EXERCISE OBJECTIVE - The records must be repeated exactly and in their entirety.

(Stored data entries)
+-------+
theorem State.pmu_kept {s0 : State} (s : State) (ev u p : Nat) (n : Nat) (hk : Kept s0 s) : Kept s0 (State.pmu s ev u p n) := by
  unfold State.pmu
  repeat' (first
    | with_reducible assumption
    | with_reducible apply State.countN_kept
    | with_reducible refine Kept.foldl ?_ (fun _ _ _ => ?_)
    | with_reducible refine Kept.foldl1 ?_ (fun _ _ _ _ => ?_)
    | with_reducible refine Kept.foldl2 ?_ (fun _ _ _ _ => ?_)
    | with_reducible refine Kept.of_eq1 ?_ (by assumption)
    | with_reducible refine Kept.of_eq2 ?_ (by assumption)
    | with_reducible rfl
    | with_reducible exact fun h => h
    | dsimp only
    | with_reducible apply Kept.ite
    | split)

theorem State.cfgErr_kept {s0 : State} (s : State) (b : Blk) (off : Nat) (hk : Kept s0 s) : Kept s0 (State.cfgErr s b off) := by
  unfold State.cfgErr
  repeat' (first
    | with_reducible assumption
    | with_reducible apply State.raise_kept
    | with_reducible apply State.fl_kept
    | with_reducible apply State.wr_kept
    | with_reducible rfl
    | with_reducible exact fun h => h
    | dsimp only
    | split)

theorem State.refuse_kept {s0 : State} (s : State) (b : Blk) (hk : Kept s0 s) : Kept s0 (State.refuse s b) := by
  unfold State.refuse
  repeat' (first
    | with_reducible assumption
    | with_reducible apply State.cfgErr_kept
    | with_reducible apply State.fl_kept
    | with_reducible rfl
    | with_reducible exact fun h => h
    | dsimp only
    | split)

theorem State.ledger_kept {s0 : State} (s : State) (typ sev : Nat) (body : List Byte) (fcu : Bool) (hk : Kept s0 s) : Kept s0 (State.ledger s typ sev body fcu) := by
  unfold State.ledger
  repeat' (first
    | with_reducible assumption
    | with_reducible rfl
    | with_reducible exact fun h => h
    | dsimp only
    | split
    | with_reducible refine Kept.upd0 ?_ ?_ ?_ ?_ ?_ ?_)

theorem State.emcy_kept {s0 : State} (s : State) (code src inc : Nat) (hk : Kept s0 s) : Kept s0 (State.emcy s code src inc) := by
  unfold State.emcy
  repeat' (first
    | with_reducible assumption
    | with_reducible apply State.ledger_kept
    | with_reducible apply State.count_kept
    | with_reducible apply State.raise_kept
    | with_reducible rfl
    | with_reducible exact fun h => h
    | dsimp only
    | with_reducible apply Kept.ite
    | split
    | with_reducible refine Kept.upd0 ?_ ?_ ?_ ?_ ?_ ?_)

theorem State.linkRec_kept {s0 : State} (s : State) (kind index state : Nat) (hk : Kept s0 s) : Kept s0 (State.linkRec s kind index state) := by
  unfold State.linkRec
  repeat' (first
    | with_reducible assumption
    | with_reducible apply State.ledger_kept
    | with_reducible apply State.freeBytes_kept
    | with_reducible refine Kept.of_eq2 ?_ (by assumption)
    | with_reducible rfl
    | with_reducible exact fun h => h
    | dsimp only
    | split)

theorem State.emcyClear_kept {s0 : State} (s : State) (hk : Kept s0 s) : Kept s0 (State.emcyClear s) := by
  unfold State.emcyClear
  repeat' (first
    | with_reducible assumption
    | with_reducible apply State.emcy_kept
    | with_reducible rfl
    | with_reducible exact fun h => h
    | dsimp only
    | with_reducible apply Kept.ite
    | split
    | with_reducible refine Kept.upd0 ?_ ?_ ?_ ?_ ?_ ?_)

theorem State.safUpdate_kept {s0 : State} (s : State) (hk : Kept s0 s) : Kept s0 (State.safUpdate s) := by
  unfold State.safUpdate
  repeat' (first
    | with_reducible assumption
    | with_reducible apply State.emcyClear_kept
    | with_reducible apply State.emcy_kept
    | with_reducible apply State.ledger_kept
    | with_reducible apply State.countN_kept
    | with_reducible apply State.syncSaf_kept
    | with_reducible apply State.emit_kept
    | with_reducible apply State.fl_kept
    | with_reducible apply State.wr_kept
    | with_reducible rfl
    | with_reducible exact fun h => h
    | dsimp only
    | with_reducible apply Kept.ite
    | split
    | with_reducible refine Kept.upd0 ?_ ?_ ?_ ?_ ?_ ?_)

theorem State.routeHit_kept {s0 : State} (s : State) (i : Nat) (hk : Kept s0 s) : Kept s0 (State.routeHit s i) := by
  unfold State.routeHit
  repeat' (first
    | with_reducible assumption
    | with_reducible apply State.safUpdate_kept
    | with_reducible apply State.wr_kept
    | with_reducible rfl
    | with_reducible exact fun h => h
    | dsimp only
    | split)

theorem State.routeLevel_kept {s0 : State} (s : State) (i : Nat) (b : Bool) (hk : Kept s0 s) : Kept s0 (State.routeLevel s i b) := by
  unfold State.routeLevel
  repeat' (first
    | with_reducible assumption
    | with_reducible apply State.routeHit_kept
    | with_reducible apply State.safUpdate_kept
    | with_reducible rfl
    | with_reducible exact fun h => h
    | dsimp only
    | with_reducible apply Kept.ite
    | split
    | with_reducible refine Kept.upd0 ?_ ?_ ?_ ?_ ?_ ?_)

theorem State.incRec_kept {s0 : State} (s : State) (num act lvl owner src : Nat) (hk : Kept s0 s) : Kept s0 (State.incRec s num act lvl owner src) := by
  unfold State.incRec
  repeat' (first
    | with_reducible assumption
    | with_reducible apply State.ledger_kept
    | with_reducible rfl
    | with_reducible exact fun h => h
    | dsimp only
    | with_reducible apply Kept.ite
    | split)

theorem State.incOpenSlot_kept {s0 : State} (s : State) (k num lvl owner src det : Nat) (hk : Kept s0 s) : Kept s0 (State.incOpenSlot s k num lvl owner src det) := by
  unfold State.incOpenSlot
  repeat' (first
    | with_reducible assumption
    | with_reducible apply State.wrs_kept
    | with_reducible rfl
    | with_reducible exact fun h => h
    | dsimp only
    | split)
+-------+
OUTPUT FOR THIS TASK -
theorem State.pmu_kept {s0 : State} (s : State) (ev u p : Nat) (n : Nat) (hk : Kept s0 s) : Kept s0 (State.pmu s ev u p n) := by
  unfold State.pmu
  repeat' (first
    | with_reducible assumption
    | with_reducible apply State.countN_kept
    | with_reducible refine Kept.foldl ?_ (fun _ _ _ => ?_)
    | with_reducible refine Kept.foldl1 ?_ (fun _ _ _ _ => ?_)
    | with_reducible refine Kept.foldl2 ?_ (fun _ _ _ _ => ?_)
    | with_reducible refine Kept.of_eq1 ?_ (by assumption)
    | with_reducible refine Kept.of_eq2 ?_ (by assumption)
    | with_reducible rfl
    | with_reducible exact fun h => h
    | dsimp only
    | with_reducible apply Kept.ite
    | split)

theorem State.cfgErr_kept {s0 : State} (s : State) (b : Blk) (off : Nat) (hk : Kept s0 s) : Kept s0 (State.cfgErr s b off) := by
  unfold State.cfgErr
  repeat' (first
    | with_reducible assumption
    | with_reducible apply State.raise_kept
    | with_reducible apply State.fl_kept
    | with_reducible apply State.wr_kept
    | with_reducible rfl
    | with_reducible exact fun h => h
    | dsimp only
    | split)

theorem State.refuse_kept {s0 : State} (s : State) (b : Blk) (hk : Kept s0 s) : Kept s0 (State.refuse s b) := by
  unfold State.refuse
  repeat' (first
    | with_reducible assumption
    | with_reducible apply State.cfgErr_kept
    | with_reducible apply State.fl_kept
    | with_reducible rfl
    | with_reducible exact fun h => h
    | dsimp only
    | split)

theorem State.ledger_kept {s0 : State} (s : State) (typ sev : Nat) (body : List Byte) (fcu : Bool) (hk : Kept s0 s) : Kept s0 (State.ledger s typ sev body fcu) := by
  unfold State.ledger
  repeat' (first
    | with_reducible assumption
    | with_reducible rfl
    | with_reducible exact fun h => h
    | dsimp only
    | split
    | with_reducible refine Kept.upd0 ?_ ?_ ?_ ?_ ?_ ?_)

theorem State.emcy_kept {s0 : State} (s : State) (code src inc : Nat) (hk : Kept s0 s) : Kept s0 (State.emcy s code src inc) := by
  unfold State.emcy
  repeat' (first
    | with_reducible assumption
    | with_reducible apply State.ledger_kept
    | with_reducible apply State.count_kept
    | with_reducible apply State.raise_kept
    | with_reducible rfl
    | with_reducible exact fun h => h
    | dsimp only
    | with_reducible apply Kept.ite
    | split
    | with_reducible refine Kept.upd0 ?_ ?_ ?_ ?_ ?_ ?_)

theorem State.linkRec_kept {s0 : State} (s : State) (kind index state : Nat) (hk : Kept s0 s) : Kept s0 (State.linkRec s kind index state) := by
  unfold State.linkRec
  repeat' (first
    | with_reducible assumption
    | with_reducible apply State.ledger_kept
    | with_reducible apply State.freeBytes_kept
    | with_reducible refine Kept.of_eq2 ?_ (by assumption)
    | with_reducible rfl
    | with_reducible exact fun h => h
    | dsimp only
    | split)

theorem State.emcyClear_kept {s0 : State} (s : State) (hk : Kept s0 s) : Kept s0 (State.emcyClear s) := by
  unfold State.emcyClear
  repeat' (first
    | with_reducible assumption
    | with_reducible apply State.emcy_kept
    | with_reducible rfl
    | with_reducible exact fun h => h
    | dsimp only
    | with_reducible apply Kept.ite
    | split
    | with_reducible refine Kept.upd0 ?_ ?_ ?_ ?_ ?_ ?_)

theorem State.safUpdate_kept {s0 : State} (s : State) (hk : Kept s0 s) : Kept s0 (State.safUpdate s) := by
  unfold State.safUpdate
  repeat' (first
    | with_reducible assumption
    | with_reducible apply State.emcyClear_kept
    | with_reducible apply State.emcy_kept
    | with_reducible apply State.ledger_kept
    | with_reducible apply State.countN_kept
    | with_reducible apply State.syncSaf_kept
    | with_reducible apply State.emit_kept
    | with_reducible apply State.fl_kept
    | with_reducible apply State.wr_kept
    | with_reducible rfl
    | with_reducible exact fun h => h
    | dsimp only
    | with_reducible apply Kept.ite
    | split
    | with_reducible refine Kept.upd0 ?_ ?_ ?_ ?_ ?_ ?_)

theorem State.routeHit_kept {s0 : State} (s : State) (i : Nat) (hk : Kept s0 s) : Kept s0 (State.routeHit s i) := by
  unfold State.routeHit
  repeat' (first
    | with_reducible assumption
    | with_reducible apply State.safUpdate_kept
    | with_reducible apply State.wr_kept
    | with_reducible rfl
    | with_reducible exact fun h => h
    | dsimp only
    | split)

theorem State.routeLevel_kept {s0 : State} (s : State) (i : Nat) (b : Bool) (hk : Kept s0 s) : Kept s0 (State.routeLevel s i b) := by
  unfold State.routeLevel
  repeat' (first
    | with_reducible assumption
    | with_reducible apply State.routeHit_kept
    | with_reducible apply State.safUpdate_kept
    | with_reducible rfl
    | with_reducible exact fun h => h
    | dsimp only
    | with_reducible apply Kept.ite
    | split
    | with_reducible refine Kept.upd0 ?_ ?_ ?_ ?_ ?_ ?_)

theorem State.incRec_kept {s0 : State} (s : State) (num act lvl owner src : Nat) (hk : Kept s0 s) : Kept s0 (State.incRec s num act lvl owner src) := by
  unfold State.incRec
  repeat' (first
    | with_reducible assumption
    | with_reducible apply State.ledger_kept
    | with_reducible rfl
    | with_reducible exact fun h => h
    | dsimp only
    | with_reducible apply Kept.ite
    | split)

theorem State.incOpenSlot_kept {s0 : State} (s : State) (k num lvl owner src det : Nat) (hk : Kept s0 s) : Kept s0 (State.incOpenSlot s k num lvl owner src det) := by
  unfold State.incOpenSlot
  repeat' (first
    | with_reducible assumption
    | with_reducible apply State.wrs_kept
    | with_reducible rfl
    | with_reducible exact fun h => h
    | dsimp only
    | split)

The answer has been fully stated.